Nach dem zu Urteilen würde ich als flag den K8 nehmen... opteron & athlon-fx fällt definitiv weg...

bleibt nur noch der athlon64 als zweite Möglichkeit... ja da ist guter Rat teuer

Ich gehe jetzt mal davon aus das der Sempron ein 64-bit Gerät ist??

EDIT: also habe gerade noch mal geschaut... jetzt würde ich auch athlon64 ausschließen da der ja auf nen Socket-939 kommt...(  :Cool:  bin kein Athlon Fan stehe auf Intel) also ich denke mit K8 fährst du am sichersten/besten. 

Gruß Hungry Hugo

----------

## flo_gentoo

Hallo  

Danke für die Antwort

Das ist ein 32 Bit System, das handbuch hatte ich auch schon, aber so wirklich schlau wird man daraus nicht.

Im moment nutze ich die athlon-xp Cflag, und wegen der umstellung dachte ich, ich schaue mal ob ich nicht lieber auf was anderes compillieren sollte

----------

## Hungry Hugo

Hmm...

also ist der Sempron keine 64-bit CPU??... sondern nur 32-bit??... oder meist du dein System(Gentoo) ist als 32-bit  Version installiert?? 

Gruß Hungry Hugo

----------

## flo_gentoo

nein der Sempron ist kein 64 Bit Prozessor, irgentwie ist das komisch, über Mobile Semprons steht im gcc handbuch gar nix drin

----------

## Hungry Hugo

 *flo_gentoo wrote:*   

> nein der Sempron ist kein 64 Bit Prozessor, irgentwie ist das komisch, über Mobile Semprons steht im gcc handbuch gar nix drin

 

wie war...  *Google-Suche sempron site:http://gcc.gnu.org/ wrote:*   

> Es wurden keine mit Ihrer Suchanfrage - sempron site:http://gcc.gnu.org/ - übereinstimmenden Dokumente gefunden.

 

Dann registrier dich doch einfach mal bei der mailing list von gcc-help http://gcc.gnu.org/lists.html und schildere dein Problem bei der -> http://gcc.gnu.org/ml/gcc-help/ mailing list.

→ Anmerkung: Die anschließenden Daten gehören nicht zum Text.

/-- A command is refused: it executes nothing and takes its check time. -/
def State.refuse (s : State) (q no status detail : Nat) : State :=
  (s.modCmd q no (fun c => { c with start := s.now })).finish q no status detail

/-- A command starts. -/
def State.begin_ (s : State) (q no : Nat) : State :=
  s.modQueue q (fun x => { x.modCmd no (fun c => { c with st := .started, start := s.now }) with wdog := 0 })

/-- R347: whether the header's fence may be named; the refusal otherwise (step 6). -/
def State.fenceRefusal (s : State) (x : QueueSt) (c : Cmd) : Option (Nat × Nat) :=
  let w := field c.body 8 2
  if !bit w 15 then none
  else match tget s.fences (w % 8192) with
    | none => some (0x17, 8)
    | some f =>
      if x.kind ≠ 0 then (if f.ctx = x.ctx then none else some (0x12, 8))
      else if x.inst = 0 ∨ f.inst = x.inst then none else some (0x12, 0)

/-- Run the meaning of a queued command: nothing when it cannot start, its refusal for the fence it names,
otherwise its own effect; then what is due afterwards. -/
def State.runCmd (s : State) (q op : Nat) (f : State → QueueSt → Cmd → State) : State :=
  match s.startable q op with
  | none => s
  | some (x, c) =>
    match s.fenceRefusal x c with
    | some (st, d) => (s.refuse q c.no st d).settle
    | none => (f s x c).settle

/-- A command that ends at once with SUCCESS. -/
def State.succeed (s : State) (q no detail : Nat) : State := (s.begin_ q no).finish q no 0 detail

/-- Whether a kernel queue's owner may act on an object of an instance (R347). -/
def QueueSt.mayTouch (x : QueueSt) (inst : Nat) : Bool := x.inst == 0 || x.inst == inst

/-! ## Flush (R366, R367) -/

/-- Published commands not fetched yet, up to the first that does not parse. -/
def State.parsePublished (x : QueueSt) : Nat → State → Nat → List Cmd → List Cmd × State
  | 0, s, _, l => (l, s)
  | k + 1, s, n, l =>
    match s.readCommand x n x.tail with
    | (.whole w, s) => State.parsePublished x k s ((n + w.length) % 2 ^ 32) (l ++ [cmdOf n s.now w])
    | (_, s) => (l, s)

/-- FLUSH_APPLY (R366): the epoch moves on, what has not started completes FLUSHED (or CONTEXT_LOST, lost
first), the rest is discarded; `w` completes when FLUSHING clears. -/
def State.applyFlush (s : State) (q : Nat) (w : List (Nat × Nat)) (destroy : Bool) : State :=
  match tget s.queues q with
  | none => s
  | some x =>
    let lost := x.kind != 0 && ((tget s.ctxs x.ctx).map (·.state)) == some CtxState.lost
    let code := if lost then 0x21 else 0x20
    let (more, s) := if x.stopped then ([], s) else State.parsePublished x x.size s x.fetch []
    let s := (s.steps.filter (fun p => p.2.queue == q && p.2.taken.isEmpty
      && ((x.cmd p.2.no).map (·.st)) == some CmdSt.fetched)).foldl (fun s p => s.endStep p.1 true) s
    s.modQueue q (fun y =>
      let y := more.foldl (fun y c => y.push c) y
      { y with
        epoch := if y.epoch = 65535 then 1 else y.epoch + 1, flushTail := y.tail, fetch := y.tail, wait := none,
        stalled := none, stopped := false, cqFull := false,
        cmds := y.cmds.map (fun c => if c.st = .fetched then { c with st := .done code 0 } else c),
        flush := some (match y.flush with
          | some f => { f with waiting := f.waiting ++ w, destroy := f.destroy || destroy }
          | none => ⟨w, destroy⟩) })

end Sys2Proof.Machine
end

Du bist bestimmt nicht de einzigste mit nem Mobile Sempron.

Gruß Hungry Hugo

----------

## tam

Folgendes sollte es tun, leider ist der Sempron nicht explizit in http://gentoo-wiki.com/Safe_Cflags erwähnt

```
CHOST="i686-pc-linux-gnu"

CFLAGS="-march=athlon-xp -O2 -pipe -fomit-frame-pointer"

CXXFLAGS="${CFLAGS}"

```

----------

## flo_gentoo

```
[quote]

CHOST="i686-pc-linux-gnu"

CFLAGS="-march=athlon-xp -O2 -pipe -fomit-frame-pointer"

CXXFLAGS="${CFLAGS}"

```

Genau so habe ich das auch im moment

 *Quote:*   

> Dann registrier dich doch einfach mal bei der mailing list von gcc-help http://gcc.gnu.org/lists.html und schildere dein Problem bei der -> http://gcc.gnu.org/ml/gcc-help/ mailing list. Du bist bestimmt nicht de einzigste mit nem Mobile Sempron.
> 
> 

 

Das werde ich mal machen, danke

----------

## flo_gentoo

So, der tipp mit der anmeldung bei der Mailingliste war gold wert   :Very Happy: 

Für meinen Prozessor muss ich k8 als Optimierung angeben, nicht athlon-xp

man kann es daran unterscheiden, ob der prozessor sse2 unterstützt oder nicht, tut er es muss man k8 angeben, tut er es nicht athlon-xpLast edited by flo_gentoo on Thu Oct 13, 2005 6:50 pm; edited 1 time in total

----------

## Hilefoks

 *flo_gentoo wrote:*   

> man kann es daran unterscheiden, ob der prozessor sse2 unterstützt oder nicht, tut er es muss man athlon-xp angeben, tut er es nicht k8

 

Ist das nicht genau anders herum?

SSE2 -> K8

kein SSE2 -> AthlonXP

Mfg Hilefoks

----------

## flo_gentoo

ja richtig, habe mich verschrieben gehabt

----------

## Hungry Hugo

Hi flo_gentoo,

 *flo_gentoo wrote:*   

> So, der tipp mit der anmeldung bei der Mailingliste war gold wert  
> 
> Für meinen Prozessor muss ich k8 als Optimierung angeben, nicht athlon-xp
> 
> man kann es daran unterscheiden, ob der prozessor sse2 unterstützt oder nicht, tut er es muss man k8 angeben, tut er es nicht athlon-xp

 

wenn dein Problem gelöst ist dann füge [solved] in den Thread-Titel ein damit andere erkennen können das sich das Problem

gelöst hat  :Very Happy: .

Gruß Hungry Hugo

----------

## tam

Vielleicht solltest Du den Sempron noch hier http://gentoo-wiki.com/Safe_Cflags eintragen.

----------

## flo_gentoo

 *Quote:*   

> Vielleicht solltest Du den Sempron noch hier http://gentoo-wiki.com/Safe_Cflags eintragen.

 

Done

----------

## flo_gentoo

Hm, jetzt wird es komisch, ich hatte das alles schön in die make.conf eingetaragen,  (bin bei der Installation) und dann das bootstrap script ausgeführt, da kommt dann ein fehler, das irgentwas mit gcc1 `ntune=k8  nicht stimen würde.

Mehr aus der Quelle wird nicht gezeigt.